А-П

П-Я

А  Б  В  Г  Д  Е  Ж  З  И  Й  К  Л  М  Н  О  П  Р  С  Т  У  Ф  Х  Ц  Ч  Ш  Щ  Э  Ю  Я  A-Z

 

Чего ей действительно хотелось сделать, так это дать Горгасу Лордану пощечину, о которой он не скоро бы забыл, впрочем, она бы не отказалась и от чего-нибудь более кровавого. К сожалению, ничего не получалось, как будто их разделяла запертая дверь.
— Все в порядке, — сказал Горгас, довольно омерзительно улыбаясь. — Я бы не смог такое сделать, даже если бы захотел. И я, честное слово, понятия не имею, что случилось с твоим братом в ту ночь. У меня очень отдаленное представление о том, как управлять кораблем.
Ветриз почувствовала, как в какой-то части ее мозга, которая продолжала функционировать, все начало становиться на свои места.
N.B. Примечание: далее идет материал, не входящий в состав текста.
/-- 46_host_operations.md R254: the snapshot in index order, the two sizes, and no state changed. -/
def Obligations.SnapshotIsTheCellsInIndexOrder : Prop :=
  ∀ s : State, (∃ cells, hostOp .displaySnapshot s = (.cells cells, s) ∧ cells.length = 2048 ∧
      ∀ cy, (h : cy < 32) → ∀ cx < 64, cells[cy * 64 + cx]? = some ((s.fb[cy]'h).getLsbD cx)) ∧
    hostOp .displayWidth s = (.number 64, s) ∧ hostOp .displayHeight s = (.number 32, s)

/-- 46_host_operations.md R255: read and clear, and the only way DF becomes 0 other than reset. -/
def Obligations.TakeDrawFlagReadsAndClears : Prop :=
  (∀ s : State, ∃ t, hostOp .takeDrawFlag s = (.flag s.df, t) ∧ t.df = false ∧ Frame [.df] s t) ∧
  (∀ (m : Move) (s t : State) (r : Reply), m.apply s = .next (r, t) → m ≠ .host .takeDrawFlag →
    (∀ rom, m ≠ .host (.load rom)) → s.df = true → t.df = true)

/-- 46_host_operations.md R257, R258: the record is all zero while HALT = 0 (D17, log 17), and sound is active exactly
when ST is not 0 (D25, log 25); neither port changes anything. -/
def Obligations.StatusPortsReadTheRegisters : Prop :=
  ∀ s : State,
    hostOp .faultStatus s = (.record ⟨s.halt, s.fcause.code, s.fopcode, s.fpc⟩, s) ∧
    (s.Inv → s.halt = false → hostOp .faultStatus s = (.record ⟨false, 0, 0, 0⟩, s)) ∧
    hostOp .soundActive s = (.flag (decide (0 < s.st.toNat)), s)

/-- 60_exceptions.md R279 and 70_reset_and_hazards.md R310: once halted, only `load` clears HALT, and until then the
record keeps the first fault. D18 (log 18). -/
def Obligations.OnlyLoadLeavesTheHaltedState : Prop :=
  ∀ (m : Move) (s t : State) (r : Reply), s.halt = true → m.apply s = .next (r, t) →
    (∀ rom, m ≠ .host (.load rom)) →
    t.halt = true ∧ t.fcause = s.fcause ∧ t.fopcode = s.fopcode ∧ t.fpc = s.fpc ∧ t.pc = s.pc

/-- 10_state.md R38 after reset. -/
def Obligations.ResetSatisfiesTheInvariant : Prop := State.reset.Inv

/-- 10_state.md R38 after every step, from every state that has it. D2, D3 (log 2, 3) give the 12-bit registers. -/
def Obligations.EveryStepKeepsTheInvariant : Prop :=
  ∀ s t : State, s.Inv → step s = .next t → t.Inv

/-- 10_state.md R38 after every host operation, from every state that has it. -/
def Obligations.EveryHostOperationKeepsTheInvariant : Prop :=
  ∀ (op : HostOp) (s : State), s.Inv → (hostOp op s).2.Inv
end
— Ты — как там говорил Алексий? — натурал. Ты умеешь проворачивать трюки, которые кажутся волшебством, но на самом деле никаким волшебством не являются.
Горгас серьезно кивнул:
— Примерно так. По правде говоря, я даже не уверен, что это я; нет, не то. Скажем, очень небольшая часть меня умеет это делать, но эта часть — очень злая и разрушительная. Когда возникает проблема и все части меня соединяются в одно целое, чтобы принять решение, эта часть всегда проигрывает. Будь у меня склонность к мелодраме, которой у меня, к счастью, нет, я назвал бы это дьяволом во мне, что в общем-то абсолютно неверно. Создается впечатление, будто мною играет какая-то внешняя сила, хотя на самом деле все вовсе не так. Та часть меня, которая неестественно присоединена к Принципу, обладает странной способностью существовать и в будущем, и в прошлом, и в настоящем. Единственное объяснение, которое приходит мне в голову, это то, что такова компенсация мне за все время, которое я должен проводить в своем прошлом, а оно отнюдь не самое приятное место на земле. Имеет ли все это какой-нибудь смысл, как по-твоему?
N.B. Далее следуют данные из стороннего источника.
/-- ctl-6 -/
theorem test_ret : (after called 0x00EE).pc = 0x206 ∧ (after called 0x00EE).sp = 0 ∧
    (after called 0x00EE).stack[0] = 0x0204 := by decide
/-- ctl-7, a return to a call site at 0xFFE -/
theorem test_ret_wraps : (after full 0x00EE).pc = 0x000 ∧ (after full 0x00EE).sp = 15 := by decide
/-- ctl-8 -/
theorem test_ret_underflow : (after State.reset 0x00EE).faultStatus = ⟨true, 3, 0x00EE, 0x200⟩ := by decide
/-- ctl-1 -/
theorem test_jp : (after State.reset 0x1ABC).pc = 0xABC := by decide
/-- ctl-3 -/
theorem test_call : (after (atPc State.reset 0x204) 0x220A).pc = 0x20A ∧
    (after (atPc State.reset 0x204) 0x220A).sp = 1 ∧ (after (atPc State.reset 0x204) 0x220A).stack[0] = 0x204 := by
  decide
/-- ctl-5 -/
theorem test_call_overflow : (after full 0x2400).faultStatus = ⟨true, 2, 0x2400, 0x300⟩ ∧
    (after full 0x2400).pc = 0x300 ∧ (after full 0x2400).sp = 16 := by decide
/-- ctl-9, ctl-10 -/
theorem test_seImm : (after (atPc State.reset 0x208) 0x3100).pc = 0x20C ∧
    (after (atPc (regs [(1, 1)]) 0x208) 0x3100).pc = 0x20A := by decide
/-- ctl-22 -/
theorem test_seImm_wraps : (after (atPc State.reset 0xFFE) 0x3000).pc = 0x002 := by decide
/-- ctl-11, ctl-12 -/
theorem test_sneImm : (after (atPc (regs [(2, 0x10)]) 0x300) 0x4210).pc = 0x302 ∧
    (after (atPc (regs [(2, 0x10)]) 0x300) 0x4211).pc = 0x304 := by decide
/-- ctl-13, ctl-14 -/
theorem test_seReg : (after (atPc (regs [(3, 0x7F), (4, 0x7F)]) 0x210) 0x5340).pc = 0x214 ∧
    (after (atPc (regs [(3, 0x7F), (4, 0x7E)]) 0x210) 0x5340).pc = 0x212 := by decide
/-- ctl-16, ctl-17 -/
theorem test_sneReg : (after (atPc (regs [(3, 1), (4, 2)]) 0x210) 0x9340).pc = 0x214 ∧
    (after (atPc State.reset 0x210) 0x9770).pc = 0x212 := by decide
/-- ctl-19, ctl-20 -/
theorem test_jpV0 : (after (regs [(0, 2)]) 0xBFFF).pc = 0x001 ∧
    (after (regs [(0, 0xFF), (2, 0x55)]) 0xB2F0).pc = 0x3EF := by decide

/-! ### ALU (95 2.3) -/

/-- alu-2 -/
theorem test_ldImm_vf : (after State.reset 0x6F7E).readV 15 = 0x7E := by decide
/-- alu-4 -/
theorem test_addImm_no_flag : (after (regs [(1, 0xFF)]) 0x7102).readV 1 = 0x01 ∧
    (after (regs [(1, 0xFF)]) 0x7102).readV 15 = 0 := by decide
/-- alu-5 -/
theorem test_ldReg : (after (regs [(2, 0x33), (15, 1)]) 0x8120).readV 1 = 0x33 := by decide
/-- alu-6 -/
theorem test_orReg_keeps_vf : (after (regs [(0, 0xF0), (1, 0x0F), (15, 1)]) 0x8011).readV 0 = 0xFF ∧
    (after (regs [(0, 0xF0), (1, 0x0F), (15, 1)]) 0x8011).readV 15 = 1 := by decide
/-- alu-7 -/
theorem test_andReg : (after (regs [(0, 0xF0), (1, 0x3C)]) 0x8012).readV 0 = 0x30 := by decide
/-- alu-8 -/
theorem test_xorReg : (after (regs [(0, 0xFF), (1, 0x0F)]) 0x8013).readV 0 = 0xF0 := by decide
/-- alu-10 -/
theorem test_addReg_carry : (after (regs [(0, 0xFF), (1, 1)]) 0x8014).readV 0 = 0 ∧
    (after (regs [(0, 0xFF), (1, 1)]) 0x8014).readV 15 = 1 := by decide
/-- alu-16: sum 3 is lost, flag 0 stands -/
theorem test_addReg_into_vf : (after (regs [(15, 2), (1, 1)]) 0x8F14).readV 15 = 0 := by decide
/-- alu-18 -/
theorem test_sub_borrow : (after (regs [(0, 5), (1, 10)]) 0x8015).readV 0 = 0xFB ∧
    (after (regs [(0, 5), (1, 10), (15, 1)]) 0x8015).readV 15 = 0 := by decide
/-- alu-20 -/
theorem test_sub_equal : (after (regs [(0, 7), (1, 7)]) 0x8015).readV 15 = 1 := by decide
/-- alu-25 -/
theorem test_shr_ignores_vy : (after (regs [(4, 5), (7, 0xF0)]) 0x8476).readV 4 = 2 ∧
    (after (regs [(4, 5), (7, 0xF0)]) 0x8476).readV 15 = 1 := by decide
/-- alu-27 -/
theorem test_shr_vf : (after (regs [(15, 6)]) 0x8F06).readV 15 = 0 := by decide
/-- alu-28, alu-29 -/
theorem test_subn : (after (regs [(0, 10), (1, 5)]) 0x8017).readV 0 = 0xFB ∧
    (after (regs [(0, 5), (1, 10)]) 0x8017).readV 15 = 1 := by decide
/-- alu-31 -/
theorem test_shl : (after (regs [(4, 0x81)]) 0x840E).readV 4 = 2 ∧
    (after (regs [(4, 0x81)]) 0x840E).readV 15 = 1 := by decide
/-- alu-35 -/
theorem test_shl_vf : (after (regs [(15, 0x41)]) 0x8F0E).readV 15 = 0 := by decide

/-! ### Index register and memory (95 2.4) -/

def withI (s : State) (i : Word) : State := { s with i := i }

/-- mem-2 -/
theorem test_ldI : (after State.reset 0xAFFF).i = 0x0FFF := by decide
/-- mem-3 -/
theorem test_addI_overflow : (after (withI (regs [(2, 3)]) 0xFFE) 0xF21E).i = 1 ∧
    (after (withI (regs [(2, 3)]) 0xFFE) 0xF21E).readV 15 = 1 := by decide
/-- mem-7: the old VF is the addend -/
theorem test_addI_vf : (after (withI (regs [(15, 5)]) 0xFFF) 0xFF1E).i = 4 := by decide
/-- mem-8, mem-12 -/
theorem test_ldF : (after (regs [(0, 0x0A)]) 0xF029).i = 0x32 ∧ (after (regs [(0, 0xFF)]) 0xF029).i = 0x4FB := by decide
/-- mem-13 -/
theorem test_ldB : [0x300, 0x301, 0x302, 0x303].map (byteAt (after (withI (regs [(3, 156)]) 0x300) 0xF333)) =
    [1, 5, 6, 0] := by decide
/-- mem-19: the first font byte is overwritten -/
theorem test_ldB_wraps : [0xFFE, 0xFFF, 0x000].map (byteAt (after (withI (regs [(3, 123)]) 0xFFE) 0xF333)) =
    [1, 2, 3] := by decide
/-- mem-20 -/
theorem test_stRegs : [0x400, 0x401, 0x402, 0x403].map
    (byteAt (after (withI (regs [(0, 0xAA), (1, 0xBB), (2, 0xCC), (3, 0xDD)]) 0x400) 0xF255)) =
    [0xAA, 0xBB, 0xCC, 0] := by decide
/-- mem-22 -/
theorem test_stRegs_wraps : [0xFFF, 0x000, 0x007, 0x008].map
    (byteAt (after (withI (regs [(7, 7), (8, 8), (15, 15)]) 0xFF8) 0xFF55)) = [7, 8, 15, 0x20] := by decide
/-- mem-23 -/
theorem test_ldRegs :
    let t := after ((withI (regs [(3, 0x9C)]) 0x300).memWriteList 0x300 [1, 5, 6, 7]) 0xF265
    t.readV 0 = 1 ∧ t.readV 2 = 6 ∧ t.readV 3 = 0x9C ∧ t.i = 0x300 := by decide

/-! ### Random, keys, timers (95 2.5) -/

/-- rnd-2: with nn = 0 the result is 0 whatever the byte is -/
theorem test_rnd_zero_mask : (after (regs [(1, 0x55)]) 0xC100).readV 1 = 0x00 := by
  simp only [after, show step ((regs [(1, 0x55)]).withFetchWord 16 0xC100) =
    endOutcome (exec (.rnd 1 0x00) ((regs [(1, 0x55)]).withFetchWord 16 0xC100)) from rfl]
  show (State.endStep _).readV 1 = 0x00
  have h : ∀ b : Byte, b &&& 0x00 = 0x00 := by decide
  exact h _
def keys (s : State) (k : BitVec 16) : State := { s with key := k }
/-- key-1, key-3: the low nibble names the key -/
theorem test_skp : (after (atPc (keys (regs [(5, 3)]) 0x0008) 0x220) 0xE59E).pc = 0x224 ∧
    (after (atPc (keys (regs [(5, 0x13)]) 0x0008) 0x220) 0xE59E).pc = 0x224 := by decide
/-- key-4, key-4b -/
theorem test_sknp : (after (atPc (regs [(5, 0x13)]) 0x220) 0xE5A1).pc = 0x224 ∧
    (after (atPc (keys (regs [(5, 3)]) 0x0008) 0x220) 0xE5A1).pc = 0x222 := by decide
/-- key-5: the tick happens -/
theorem test_ldVxK_waits :
    let t := after { regs [(1, 0x55)] with pc := 0x230, dt := 4 } 0xF10A
    t.pc = 0x230 ∧ t.readV 1 = 0x55 ∧ t.dt = 3 := by decide
/-- key-7: keys 3 and 9 -/
theorem test_ldVxK_least : (after (atPc (keys State.reset 0x0208) 0x230) 0xF10A).readV 1 = 3 ∧
    (after (atPc (keys State.reset 0x0208) 0x230) 0xF10A).pc = 0x232 := by decide
/-- tmr-1 -/
theorem test_ldVxDt : (after { State.reset with dt := 0x2A } 0xF307).readV 3 = 0x2A ∧
    (after { State.reset with dt := 0x2A } 0xF307).dt = 0x29 := by decide
/-- tmr-3, tmr-5 -/
theorem test_ldDtVx : (after (regs [(10, 3)]) 0xFA15).dt = 2 ∧
    (after { State.reset with dt := 9 } 0xFA15).dt = 0 := by decide
/-- tmr-6 -/
theorem test_ldStVx : (after (regs [(0, 0x10)]) 0xF018).st = 0x0F ∧
    (after (regs [(0, 0x10)]) 0xF018).soundActive = true := by decide
/-- tmr-9: a faulting step does not tick -/
theorem test_fault_no_tick : (after { State.reset with dt := 7, st := 7 } 0x0000).dt = 7 ∧
    (after { State.reset with dt := 7, st := 7 } 0x0000).faultStatus = ⟨true, 1, 0x0000, 0x200⟩ := by decide
/-- tmr-7, tmr-8: each timer on its own -/
theorem test_timers_apart : (after { State.reset with dt := 1 } 0x6000).dt = 0 ∧
    (after { State.reset with st := 5 } 0x6000).st = 4 := by decide

/-! ### Display (95 2.6) -/

def sprite (bs : List Byte) (s : State) : State := (withI s 0x300).memWriteList 0x300 bs

/-- dsp-1 -/
theorem test_cls : let t := after { State.reset with fb := Framebuffer.setPixel Framebuffer.blank 63 true } 0x00E0
    t.fb = Framebuffer.blank ∧ t.df = true := by decide
/-- dsp-2: both edges -/
theorem test_drw_wraps : let t := after (sprite [0xC0, 0x80] (regs [(1, 63), (2, 31)])) 0xD122
    t.fb.getPixel 2047 = true ∧ t.fb.getPixel 1984 = true ∧ t.fb.getPixel 63 = true ∧ t.fb.getPixel 0 = false ∧
    t.readV 15 = 0 ∧ t.df = true := by decide +kernel
/-- dsp-6, dsp-9: a collision; and the old VF as a coordinate -/
theorem test_drw_collides :
    (after (sprite [0xC0] { State.reset with fb := Framebuffer.setPixel Framebuffer.blank 0 true }) 0xD011).readV 15 = 1 ∧
    (after (sprite [0x80] (regs [(15, 7)])) 0xDF01).fb.getPixel 7 = true := by decide +kernel

/-! ### Host operations (95 2.7) -/

/-- host-2 -/
theorem test_load_too_large : (State.reset.load (List.replicate 3585 0x12#8)).1 = .loadError := by
  unfold State.load; rw [List.length_replicate]; rfl
/-- host-4, in part -/
theorem test_load_resets : let t := (State.load { full with halt := true, key := 0x10, df := true } [0x12, 0x00]).2
    t.sp = 0 ∧ t.key = 0 ∧ t.df = false ∧ t.halt = false ∧ t.pc = 0x200 ∧ t.fetch = 0x1200 := by decide
/-- host-5, host-6 -/
theorem test_setKey : (State.reset.setKey 15 true).2.key = 0x8000 ∧
    State.reset.setKey 16 true = (.keyIndexError, State.reset) := by decide
/-- host-7 -/
theorem test_takeDrawFlag : (State.takeDrawFlag { State.reset with df := true }).1 = .flag true ∧
    (State.takeDrawFlag { State.reset with df := true }).2.takeDrawFlag.1 = .flag false := by decide

/-! ### Witnesses: a concrete state and operands that meet the hypotheses of each statement that has some, at the
edges of each clause. The name after `witness_` is the statement's. -/

/-- `s` with the opcode placed where the next fetch reads it. -/
def placed (s : State) (op : Nat) : State := s.withFetchWord 16 op
def haltedState : State := after State.reset 0x0000
def lastKey : State := keys State.reset 0x8000

theorem witness_OpcodeRowsAreMutuallyExclusive :
    (⟨.jp, 0xF000, 0x1000⟩ : OpcodeRow) ∈ opcodeMap ∧ 0x1FFF#16 &&& 0xF000#16 = 0x1000#16 := by decide
theorem witness_EncodeOfDecodeIsTheOpcode : decode 0xDFFF#16 = .ok (.drw 15 15 15) := by decide
theorem witness_AssemblingPlacesOperandsOrFails_fixed : (⟨.ret, 0xFFFF, 0x00EE⟩ : OpcodeRow) ∈ opcodeMap ∧
    Mnemonic.ret.format = .fixed := by decide
theorem witness_AssemblingPlacesOperandsOrFails_nnn : (⟨.jpV0, 0xF000, 0xB000⟩ : OpcodeRow) ∈ opcodeMap ∧
    Mnemonic.jpV0.format = .nnn ∧ 4095 < 4096 ∧ 4096 ≤ 4096 := by decide
theorem witness_AssemblingPlacesOperandsOrFails_xnn : (⟨.rnd, 0xF000, 0xC000⟩ : OpcodeRow) ∈ opcodeMap ∧
    Mnemonic.rnd.format = .xnn ∧ (15 < 16 ∧ 255 < 256) ∧ (16 ≤ 15 ∨ 256 ≤ 256) := by decide
theorem witness_AssemblingPlacesOperandsOrFails_xy : (⟨.shl, 0xF00F, 0x800E⟩ : OpcodeRow) ∈ opcodeMap ∧
    Mnemonic.shl.format = .xy ∧ (15 < 16 ∧ 0 < 16) ∧ (16 ≤ 0 ∨ 16 ≤ 16) := by decide
theorem witness_AssemblingPlacesOperandsOrFails_xyn : (⟨.drw, 0xF000, 0xD000⟩ : OpcodeRow) ∈ opcodeMap ∧
    Mnemonic.drw.format = .xyn ∧ (15 < 16 ∧ 15 < 16 ∧ 15 < 16) ∧ (16 ≤ 0 ∨ 16 ≤ 0 ∨ 16 ≤ 16) := by decide
theorem witness_AssemblingPlacesOperandsOrFails_x : (⟨.ldRegs, 0xF0FF, 0xF065⟩ : OpcodeRow) ∈ opcodeMap ∧
    Mnemonic.ldRegs.format = .x ∧ 15 < 16 ∧ 16 ≤ 16 := by decide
— Честно говоря, я плохо в этом разбираюсь. — Горгас вздохнул.
— Как и все остальные. Даже эксперты. Даже твой друг Алексий, который знает о Принципе больше всех, я спрашивал его. Что более важно, я спрашивал его, когда он не видел.
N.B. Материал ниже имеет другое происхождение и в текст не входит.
-- ==== Sys2Proof/Config.lean ====
section
/-! DEFINITION. What an instance of the FPCE fixes (the parameters of spec/00_scope.md R7) and the free values, which
nothing fixes (spec/93_implementation_defined.md U1, U6). Parameters are no state (R13). The defaults stand in
Sys2Proof/Machine/Params.lean. -/

namespace Sys2Proof

/-- `TVAR1_FORM` (R7, R53): where the first temperature term is shifted. -/
inductive TVar1Form where
  /-- the printed line: `d1 * (dig_t2 >> 11)` -/
  | literal
  /-- multiply first: `(d1 * dig_t2) >> 11` -/
  | reference
  deriving DecidableEq, Repr

/-- `ADDR_MAP` (R27): the register address of the first byte of every field, under the names of the rule's table. -/
structure AddrMap where
  aT1 : Nat
  aT2 : Nat
  aT3 : Nat
  aP1 : Nat
  aP2 : Nat
  aP3 : Nat
  aP4 : Nat
  aP5 : Nat
  aP6 : Nat
  aP7 : Nat
  aP8 : Nat
  aP9 : Nat
  aH1 : Nat
  aH2 : Nat
  aH3 : Nat
  aH45 : Nat
  aH6 : Nat
  aPress : Nat
  aTemp : Nat
  aHum : Nat
  deriving DecidableEq, Repr

/-- An expression over named integers, in the operators of R10 other than division: no choice (R68) and no division can
be written in it. `square` is a product. Its value is `IntExpr.eval` in `Machine/Formulas.lean`. -/
inductive IntExpr (V : Type) where
  | var (v : V)
  | const (c : Int)
  | add (a b : IntExpr V)
  | sub (a b : IntExpr V)
  | mul (a b : IntExpr V)
  /-- `a << n` -/
  | shl (a : IntExpr V) (n : Nat)
  /-- `a >> n` -/
  | asr (a : IntExpr V) (n : Nat)
  /-- `a & b` -/
  | band (a b : IntExpr V)
  /-- `a | b` -/
  | bor (a b : IntExpr V)
  deriving DecidableEq, Repr

/-- What the divisor stage of the pressure formula may read: "`t_fine` and constants only" (R55). -/
inductive DivisorInput where
  | tFine | p1 | p2 | p3 | p4 | p5 | p6
  deriving DecidableEq, Repr

/-- The arguments of the stage after the guard (R55). -/
inductive RefineInput where
  | adcP | var1 | var2 | p7 | p8 | p9
  deriving DecidableEq, Repr

/-- What the refinement may read: the quotient of the one division, and the stage's arguments. -/
inductive QuotientInput where
  | quotient
  | input (i : RefineInput)
  deriving DecidableEq, Repr

/-- `PRESS_BODY` (R7), of the shape R55 asks of every one a model admits: a divisor stage, one division by `var1`, which
truncates (`DIV_MODE`), and a refinement stage. No expression can divide, so there is no second division and no other
rounding of it; that the quotient and `dig_p7 .. dig_p9` are used is `PressBody.wellFormed` (log 18). -/
structure PressBody where
  /-- the candidate divisor -/
  var1 : IntExpr DivisorInput
  /-- what else the divisor stage hands on -/
  var2 : IntExpr DivisorInput
  /-- what is divided by `var1` -/
  dividend : IntExpr RefineInput
  /-- the pressure, from the quotient -/
  refinement : IntExpr QuotientInput
  deriving DecidableEq, Repr

/-- What the first stage of the humidity formula may read: all but `dig_h1` (R60). -/
inductive HumInput where
  | adcH | tFine | h2 | h3 | h4 | h5 | h6
  deriving DecidableEq, Repr

/-- What the correction term may read: the first stage's value, `dig_h1`, and the first stage's inputs, which R60 does not
exclude. -/
inductive CorrectionInput where
  | x
  | h1
  | input (i : HumInput)
  deriving DecidableEq, Repr

/-- `HUM_BODY` (R7), of the two stages R60 asks of every one: a value that cannot read `dig_h1`, and a correction term; the
unclamped intermediate is the first less the second. No expression can divide (R74) or choose (R68). That the first stage
uses all its inputs and the correction `dig_h1` is `HumBody.wellFormed` (log 18). -/
structure HumBody where
  /-- the first stage, `x` -/
  first : IntExpr HumInput
  /-- the correction term, taken from `x` -/
  corr : IntExpr CorrectionInput
  deriving DecidableEq, Repr

/-- The parameters of R7. The fixed rows of R7 are constants of the definitions that use them. -/
structure Config where
  /-- `RB_BASE` -/
  rbBase : Nat
  /-- `ADDR_MAP` -/
  addrMap : AddrMap
  /-- `TVAR1_FORM` -/
  tVar1Form : TVar1Form
  /-- `PRESS_BODY` -/
  pressBody : PressBody
  /-- `HUM_BODY` -/
  humBody : HumBody
  deriving DecidableEq, Repr

/-- FREE VALUE (U1, R22; log 9): the word the read port gives for a register whose valid flag is 0, at the n-th such
read. It has no body: nothing can be proved of its value. -/
opaque Config.freePortWord : Nat → PortWord

/-- FREE VALUE (U6, R15; log 8): the byte of `RB` at an address that no load has filled. No run reaches a read of it,
since every reader of `RB` checks `RB_VALID` first. -/
opaque Config.freeByte : Nat → Byte

end Sys2Proof
end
Хочешь сказать, что проник…
— Проник в его мысли? — Горгас пожал плечами. Тем временем Бардас уходил, он был уже в нескольких ярдах, разглядывая чье-то тело, но она не могла понять… Обзор закрывала нога Горгаса. — Тебя послушать, так я какой-то метафизический грабитель. По его мнению, Принцип… черт, я ничего не понял из того, что он мне рассказывал, слишком много технических терминов, но, похоже, лучшее сравнение — чашка с водой на столе, когда мимо проходит стадо быков или рота солдат. Ты не видишь, что заставляет стол вибрировать, однако на воде в чашке появляется рябь, и твое отражение исчезает. Алексий говорит, что Принцип — это быки или солдаты, а чашка — наш мозг, который может слабо улавливать существование Принципа, но не способен воспринимать его. Позволю себе не согласиться. Я думаю, что видения — или как вы их там называете, — которые у меня бывают время от времени, не что иное, как моменты, когда движение времени останавливается. Я даже скажу больше, движение останавливается только тогда, когда оно ждет чего-нибудь, — я вижу что-то, когда история может принять то или иное направление, но в этот момент курс еще не выбран. Это балансирование между движением вперед и назад, и если я не упущу шанс встать на ту или иную чашу весов… Но все это просто метафизический вздор. Однажды я видел, как Алексий наблюдал за борьбой моего брата в суде и пытался склонить весы против него, поэтому я вспрыгнул и склонил их в другую сторону, и у меня ощущение, что так как я понятия не имел, что делал, то склонил весы слишком сильно и повлиял на многие другие вещи — вещи, о которых я тогда не знал, о некоторых не знаю до сих пор. А теперь что-нибудь проясняется?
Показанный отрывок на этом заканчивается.